[Start of section]

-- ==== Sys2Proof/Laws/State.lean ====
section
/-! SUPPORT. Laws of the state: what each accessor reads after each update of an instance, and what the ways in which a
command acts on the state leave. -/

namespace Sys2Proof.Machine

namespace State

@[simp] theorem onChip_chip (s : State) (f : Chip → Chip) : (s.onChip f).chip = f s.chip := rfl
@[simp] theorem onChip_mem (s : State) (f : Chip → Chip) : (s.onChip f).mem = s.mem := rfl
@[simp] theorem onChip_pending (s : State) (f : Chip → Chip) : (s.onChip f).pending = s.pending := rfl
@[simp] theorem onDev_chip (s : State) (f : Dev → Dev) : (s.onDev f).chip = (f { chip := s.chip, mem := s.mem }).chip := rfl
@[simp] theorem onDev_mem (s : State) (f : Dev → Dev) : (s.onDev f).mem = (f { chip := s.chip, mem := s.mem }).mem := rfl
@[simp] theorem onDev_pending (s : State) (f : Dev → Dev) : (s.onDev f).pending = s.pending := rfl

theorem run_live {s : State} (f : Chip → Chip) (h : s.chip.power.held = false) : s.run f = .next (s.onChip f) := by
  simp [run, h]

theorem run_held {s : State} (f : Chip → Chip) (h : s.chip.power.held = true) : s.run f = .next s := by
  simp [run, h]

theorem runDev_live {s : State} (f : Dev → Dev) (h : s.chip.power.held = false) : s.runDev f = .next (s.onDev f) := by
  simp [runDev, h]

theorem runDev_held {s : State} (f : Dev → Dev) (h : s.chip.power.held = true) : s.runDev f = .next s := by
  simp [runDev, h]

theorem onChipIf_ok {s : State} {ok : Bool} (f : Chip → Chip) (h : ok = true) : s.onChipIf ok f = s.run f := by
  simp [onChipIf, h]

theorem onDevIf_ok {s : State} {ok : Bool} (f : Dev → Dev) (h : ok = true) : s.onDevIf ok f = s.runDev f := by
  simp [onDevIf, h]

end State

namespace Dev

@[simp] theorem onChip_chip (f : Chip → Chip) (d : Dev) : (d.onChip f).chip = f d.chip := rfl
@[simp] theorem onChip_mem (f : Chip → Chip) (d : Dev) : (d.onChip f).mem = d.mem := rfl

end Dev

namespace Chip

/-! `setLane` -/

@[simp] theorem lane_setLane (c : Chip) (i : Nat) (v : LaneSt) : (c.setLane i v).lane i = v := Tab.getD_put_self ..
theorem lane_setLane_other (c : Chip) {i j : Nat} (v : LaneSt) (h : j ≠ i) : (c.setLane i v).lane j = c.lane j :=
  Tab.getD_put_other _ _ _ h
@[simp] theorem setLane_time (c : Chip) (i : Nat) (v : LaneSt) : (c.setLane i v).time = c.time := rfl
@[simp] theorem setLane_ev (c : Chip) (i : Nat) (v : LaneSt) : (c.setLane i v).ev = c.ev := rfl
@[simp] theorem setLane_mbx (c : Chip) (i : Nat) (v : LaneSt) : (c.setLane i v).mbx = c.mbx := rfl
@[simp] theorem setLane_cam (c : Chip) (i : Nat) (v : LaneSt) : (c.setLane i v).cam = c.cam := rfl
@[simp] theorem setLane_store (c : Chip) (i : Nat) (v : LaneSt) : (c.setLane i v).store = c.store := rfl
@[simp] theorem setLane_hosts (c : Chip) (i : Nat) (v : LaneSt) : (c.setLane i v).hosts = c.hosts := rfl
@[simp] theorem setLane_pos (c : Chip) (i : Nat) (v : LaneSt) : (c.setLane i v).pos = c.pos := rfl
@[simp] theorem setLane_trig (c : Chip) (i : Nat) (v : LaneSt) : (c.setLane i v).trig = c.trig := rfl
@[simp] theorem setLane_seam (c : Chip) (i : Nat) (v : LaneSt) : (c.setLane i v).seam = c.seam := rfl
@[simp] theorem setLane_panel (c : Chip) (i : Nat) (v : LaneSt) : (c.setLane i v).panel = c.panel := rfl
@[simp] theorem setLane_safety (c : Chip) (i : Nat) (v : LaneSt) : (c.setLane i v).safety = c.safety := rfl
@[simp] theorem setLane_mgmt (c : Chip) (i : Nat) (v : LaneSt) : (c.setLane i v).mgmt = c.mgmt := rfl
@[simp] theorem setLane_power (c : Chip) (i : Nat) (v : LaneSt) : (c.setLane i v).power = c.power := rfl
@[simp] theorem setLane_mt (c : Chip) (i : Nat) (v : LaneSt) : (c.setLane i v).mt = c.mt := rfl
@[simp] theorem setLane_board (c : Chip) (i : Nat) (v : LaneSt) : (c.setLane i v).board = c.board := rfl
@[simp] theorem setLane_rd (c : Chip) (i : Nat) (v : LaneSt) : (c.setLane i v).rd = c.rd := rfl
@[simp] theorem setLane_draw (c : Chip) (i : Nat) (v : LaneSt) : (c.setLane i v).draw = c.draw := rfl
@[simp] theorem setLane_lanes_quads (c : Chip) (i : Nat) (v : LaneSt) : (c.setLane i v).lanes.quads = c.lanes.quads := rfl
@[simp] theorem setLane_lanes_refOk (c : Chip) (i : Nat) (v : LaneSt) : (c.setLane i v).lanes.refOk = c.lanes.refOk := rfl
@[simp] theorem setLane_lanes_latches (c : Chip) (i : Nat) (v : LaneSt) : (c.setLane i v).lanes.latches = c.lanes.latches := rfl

[End of section]

__WORK TO COMPLETE__.
So that nothing is lost, please reproduce each entry exactly as written.

__TASK RESULT__.
-- ==== Sys2Proof/Laws/State.lean ====
section
/-! SUPPORT. Laws of the state: what each accessor reads after each update of an instance, and what the ways in which a
command acts on the state leave. -/

namespace Sys2Proof.Machine

namespace State

@[simp] theorem onChip_chip (s : State) (f : Chip → Chip) : (s.onChip f).chip = f s.chip := rfl
@[simp] theorem onChip_mem (s : State) (f : Chip → Chip) : (s.onChip f).mem = s.mem := rfl
@[simp] theorem onChip_pending (s : State) (f : Chip → Chip) : (s.onChip f).pending = s.pending := rfl
@[simp] theorem onDev_chip (s : State) (f : Dev → Dev) : (s.onDev f).chip = (f { chip := s.chip, mem := s.mem }).chip := rfl
@[simp] theorem onDev_mem (s : State) (f : Dev → Dev) : (s.onDev f).mem = (f { chip := s.chip, mem := s.mem }).mem := rfl
@[simp] theorem onDev_pending (s : State) (f : Dev → Dev) : (s.onDev f).pending = s.pending := rfl

theorem run_live {s : State} (f : Chip → Chip) (h : s.chip.power.held = false) : s.run f = .next (s.onChip f) := by
  simp [run, h]

theorem run_held {s : State} (f : Chip → Chip) (h : s.chip.power.held = true) : s.run f = .next s := by
  simp [run, h]

theorem runDev_live {s : State} (f : Dev → Dev) (h : s.chip.power.held = false) : s.runDev f = .next (s.onDev f) := by
  simp [runDev, h]

theorem runDev_held {s : State} (f : Dev → Dev) (h : s.chip.power.held = true) : s.runDev f = .next s := by
  simp [runDev, h]

theorem onChipIf_ok {s : State} {ok : Bool} (f : Chip → Chip) (h : ok = true) : s.onChipIf ok f = s.run f := by
  simp [onChipIf, h]

theorem onDevIf_ok {s : State} {ok : Bool} (f : Dev → Dev) (h : ok = true) : s.onDevIf ok f = s.runDev f := by
  simp [onDevIf, h]

end State

namespace Dev

@[simp] theorem onChip_chip (f : Chip → Chip) (d : Dev) : (d.onChip f).chip = f d.chip := rfl
@[simp] theorem onChip_mem (f : Chip → Chip) (d : Dev) : (d.onChip f).mem = d.mem := rfl

end Dev

namespace Chip

/-! `setLane` -/

@[simp] theorem lane_setLane (c : Chip) (i : Nat) (v : LaneSt) : (c.setLane i v).lane i = v := Tab.getD_put_self ..
theorem lane_setLane_other (c : Chip) {i j : Nat} (v : LaneSt) (h : j ≠ i) : (c.setLane i v).lane j = c.lane j :=
  Tab.getD_put_other _ _ _ h
@[simp] theorem setLane_time (c : Chip) (i : Nat) (v : LaneSt) : (c.setLane i v).time = c.time := rfl
@[simp] theorem setLane_ev (c : Chip) (i : Nat) (v : LaneSt) : (c.setLane i v).ev = c.ev := rfl
@[simp] theorem setLane_mbx (c : Chip) (i : Nat) (v : LaneSt) : (c.setLane i v).mbx = c.mbx := rfl
@[simp] theorem setLane_cam (c : Chip) (i : Nat) (v : LaneSt) : (c.setLane i v).cam = c.cam := rfl
@[simp] theorem setLane_store (c : Chip) (i : Nat) (v : LaneSt) : (c.setLane i v).store = c.store := rfl
@[simp] theorem setLane_hosts (c : Chip) (i : Nat) (v : LaneSt) : (c.setLane i v).hosts = c.hosts := rfl
@[simp] theorem setLane_pos (c : Chip) (i : Nat) (v : LaneSt) : (c.setLane i v).pos = c.pos := rfl
@[simp] theorem setLane_trig (c : Chip) (i : Nat) (v : LaneSt) : (c.setLane i v).trig = c.trig := rfl
@[simp] theorem setLane_seam (c : Chip) (i : Nat) (v : LaneSt) : (c.setLane i v).seam = c.seam := rfl
@[simp] theorem setLane_panel (c : Chip) (i : Nat) (v : LaneSt) : (c.setLane i v).panel = c.panel := rfl
@[simp] theorem setLane_safety (c : Chip) (i : Nat) (v : LaneSt) : (c.setLane i v).safety = c.safety := rfl
@[simp] theorem setLane_mgmt (c : Chip) (i : Nat) (v : LaneSt) : (c.setLane i v).mgmt = c.mgmt := rfl
@[simp] theorem setLane_power (c : Chip) (i : Nat) (v : LaneSt) : (c.setLane i v).power = c.power := rfl
@[simp] theorem setLane_mt (c : Chip) (i : Nat) (v : LaneSt) : (c.setLane i v).mt = c.mt := rfl
@[simp] theorem setLane_board (c : Chip) (i : Nat) (v : LaneSt) : (c.setLane i v).board = c.board := rfl
@[simp] theorem setLane_rd (c : Chip) (i : Nat) (v : LaneSt) : (c.setLane i v).rd = c.rd := rfl
@[simp] theorem setLane_draw (c : Chip) (i : Nat) (v : LaneSt) : (c.setLane i v).draw = c.draw := rfl
@[simp] theorem setLane_lanes_quads (c : Chip) (i : Nat) (v : LaneSt) : (c.setLane i v).lanes.quads = c.lanes.quads := rfl
@[simp] theorem setLane_lanes_refOk (c : Chip) (i : Nat) (v : LaneSt) : (c.setLane i v).lanes.refOk = c.lanes.refOk := rfl
@[simp] theorem setLane_lanes_latches (c : Chip) (i : Nat) (v : LaneSt) : (c.setLane i v).lanes.latches = c.lanes.latches := rfl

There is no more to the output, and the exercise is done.